Peygamber (Sallallahu aleyhi ve Sellem) şöyle buyurdu: "Bu üç kişinin
durumunu size haber vereyim mi? Birisi Allah'tan haya etti, Allah da ondan haya
etti. Diğeri tövbe ederek geldi, Allah da tövbesini kabul etti. Öteki de yüz
çevirdi, Allah da ondan yüz çevirdi."
*Hadisi Bezzar ve el-Mu'cemu'l-evsat'ta Taberani rivayet
etmiştir. Taberani, şu ilaveyi vermiştir: Resulullah (Sallallahu aleyhi ve
Sellem): "Sen ne dersin ey Hattab'ın oğlu?" diye sorunca Hz. Ömer:
"En üstün görüşlü olan sensin, ama ben onlara emretmeni uygun
görüyorum" dedi.
Yine Taberani şu ilaveyi
vermiştir: "Hz. Peygamber (Sallallahu aleyhi ve Sellem) mala verdi, onlar
da onun yanında mala verdiler. Hemmu'l-Küra suyundan içtiler. Sonra Resul-i
Ekrem onlara üç kişiden bahsetti." Bundan sonra hadisin devamını
vermiştir. Ravileri güvenilirdir.
14113. Ömer b. el-Hattab
anlatıyor: Bir gazada Hz. Peygamber (Sallallahu aleyhi ve Sellem) ile
beraberdik. "Ya Resulallah!" dedik, "Düşman tok bir halde gelip
çattı. Bu insanlar ise aç!" Ensar dedi ki: "Su taşıyan develerimizi
kesip insanlara yedirsek ya!" Hz. Peygamber (Sallallahu aleyhi ve Sellem)
de şöyle buyurdu: "Kimin yanında yemek artığı varsa onu getirsin!'' Kimi
bir müd, kimi bir sa' ve daha fazla veya daha az miktarda yiyecek getiriyordu.

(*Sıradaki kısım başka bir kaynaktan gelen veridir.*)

-- ==== Sys2Proof/Laws/KeptPatterns.lean ====
section
/-! SUPPORT. What the operations of Machine/Patterns.lean keep. -/

namespace Sys2Proof.Machine

variable {w0 : List Instr}

theorem patternRun_kept {die : Nat} {g : Nat} {bits : List (List Bool)} {s : State} (hs : KSt w0 s) : KSt w0 (patternRun die g bits s) := by
  unfold patternRun
  repeat' first
    | with_reducible assumption
    | with_reducible intro _
    | with_reducible apply setPat_kept
    | with_reducible apply KSt.ite
    | with_reducible apply KSt.foldl
    | with_reducible apply KFst.foldl
    | with_reducible refine KFst.of_eq (by assumption) ?_
    | with_reducible refine KOpt.of_eq (by assumption) ?_
    | with_reducible refine KFst.fst ?_
    | fail_if_no_progress (with_reducible apply KSt.mk'; on_goal 2 => rfl)
    | split
    | (dsimp only; split)

theorem checkerLocked_kept {die : Nat} {g : Nat} {bits : List (List Bool)} {s : State} (hs : KSt w0 s) : KSt w0 (checkerLocked die g bits s) := by
  unfold checkerLocked
  repeat' first
    | with_reducible assumption
    | with_reducible intro _
    | with_reducible apply patternRun_kept
    | with_reducible apply KSt.ite
    | with_reducible refine KFst.of_eq (by assumption) ?_
    | with_reducible refine KOpt.of_eq (by assumption) ?_
    | with_reducible refine KFst.fst ?_
    | fail_if_no_progress (with_reducible apply KSt.mk'; on_goal 2 => rfl)
    | split
    | (dsimp only; split)

theorem execCheckerLocked_kept {die : Nat} {g : Nat} {bits : List (List Bool)} {s : State} (hs : KSt w0 s) : KOut w0 (execCheckerLocked die g bits s) := by
  unfold execCheckerLocked
  repeat' first
    | with_reducible assumption
    | with_reducible intro _
    | with_reducible apply checkerLocked_kept
    | with_reducible apply KOut.inRange
    | with_reducible apply KSt.ite
    | with_reducible refine KFst.of_eq (by assumption) ?_
    | with_reducible refine KOpt.of_eq (by assumption) ?_
    | with_reducible refine KFst.fst ?_
    | fail_if_no_progress (with_reducible apply KSt.mk'; on_goal 2 => rfl)
    | split
    | (dsimp only; split)

theorem checkerLockLoss_kept {die : Nat} {g : Nat} {before : List (List Bool)} {bits : List (List Bool)} {s : State} (hs : KSt w0 s) : KSt w0 (checkerLockLoss die g before bits s) := by
  unfold checkerLockLoss
  repeat' first
    | with_reducible assumption
    | with_reducible intro _
    | with_reducible apply patternRun_kept
    | with_reducible apply KSt.ite
    | with_reducible refine KFst.of_eq (by assumption) ?_
    | with_reducible refine KOpt.of_eq (by assumption) ?_
    | with_reducible refine KFst.fst ?_
    | fail_if_no_progress (with_reducible apply KSt.mk'; on_goal 2 => rfl)
    | split
    | (dsimp only; split)

theorem execCheckerLockLoss_kept {die : Nat} {g : Nat} {before : List (List Bool)} {bits : List (List Bool)} {s : State} (hs : KSt w0 s) : KOut w0 (execCheckerLockLoss die g before bits s) := by
  unfold execCheckerLockLoss
  repeat' first
    | with_reducible assumption
    | with_reducible intro _
    | with_reducible apply checkerLockLoss_kept
    | with_reducible apply KOut.inRange
    | with_reducible apply KSt.ite
    | with_reducible refine KFst.of_eq (by assumption) ?_
    | with_reducible refine KOpt.of_eq (by assumption) ?_
    | with_reducible refine KFst.fst ?_
    | fail_if_no_progress (with_reducible apply KSt.mk'; on_goal 2 => rfl)
    | split
    | (dsimp only; split)

theorem patCtrl_kept {die : Nat} {g : Nat} {m : W32} {o : W32} {s : State} (hs : KSt w0 s) : KSt w0 (patCtrl die g m o s) := by
  unfold patCtrl
  repeat' first
    | with_reducible assumption
    | with_reducible intro _
    | with_reducible apply setPat_kept
    | with_reducible apply KSt.ite
    | with_reducible refine KFst.of_eq (by assumption) ?_
    | with_reducible refine KOpt.of_eq (by assumption) ?_
    | with_reducible refine KFst.fst ?_
    | fail_if_no_progress (with_reducible apply KSt.mk'; on_goal 2 => rfl)
    | split
    | (dsimp only; split)

end Sys2Proof.Machine
end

Sonunda ordudan toplanan yiyeceklerin hepsi yirmi küsur sa' olmuştu. Resulullah
(Sallallahu aleyhi ve Sellem) onun yanına oturdu ve bereketlenmesi için dua
etti. Sonra şöyle buyurdu: "Alın, ancak yağma etmeyin!" Kimi
torbasına, kimi çuvalına doldurmaya başladı. Kaplarına da alıp doldurdular.
Hatta kimi gömleğinin ucunu bağlayıp içine yiyecek dolduruyordu. Ancak toplanan
yiyecek olduğu gibi eksilmeden kaldı. Sonra Resulullah (Sallallahu aleyhi ve
Sellem) şöyle buyurdu: "Allah'tan başka ilah olmadığına, benim de Allah'ın
Resulü olduğuma şahadet ederim. Kim bu şehadeti hakkıyla getirerek Allah'a
kavuşursa, Allah onu cehennem hararetinden korur".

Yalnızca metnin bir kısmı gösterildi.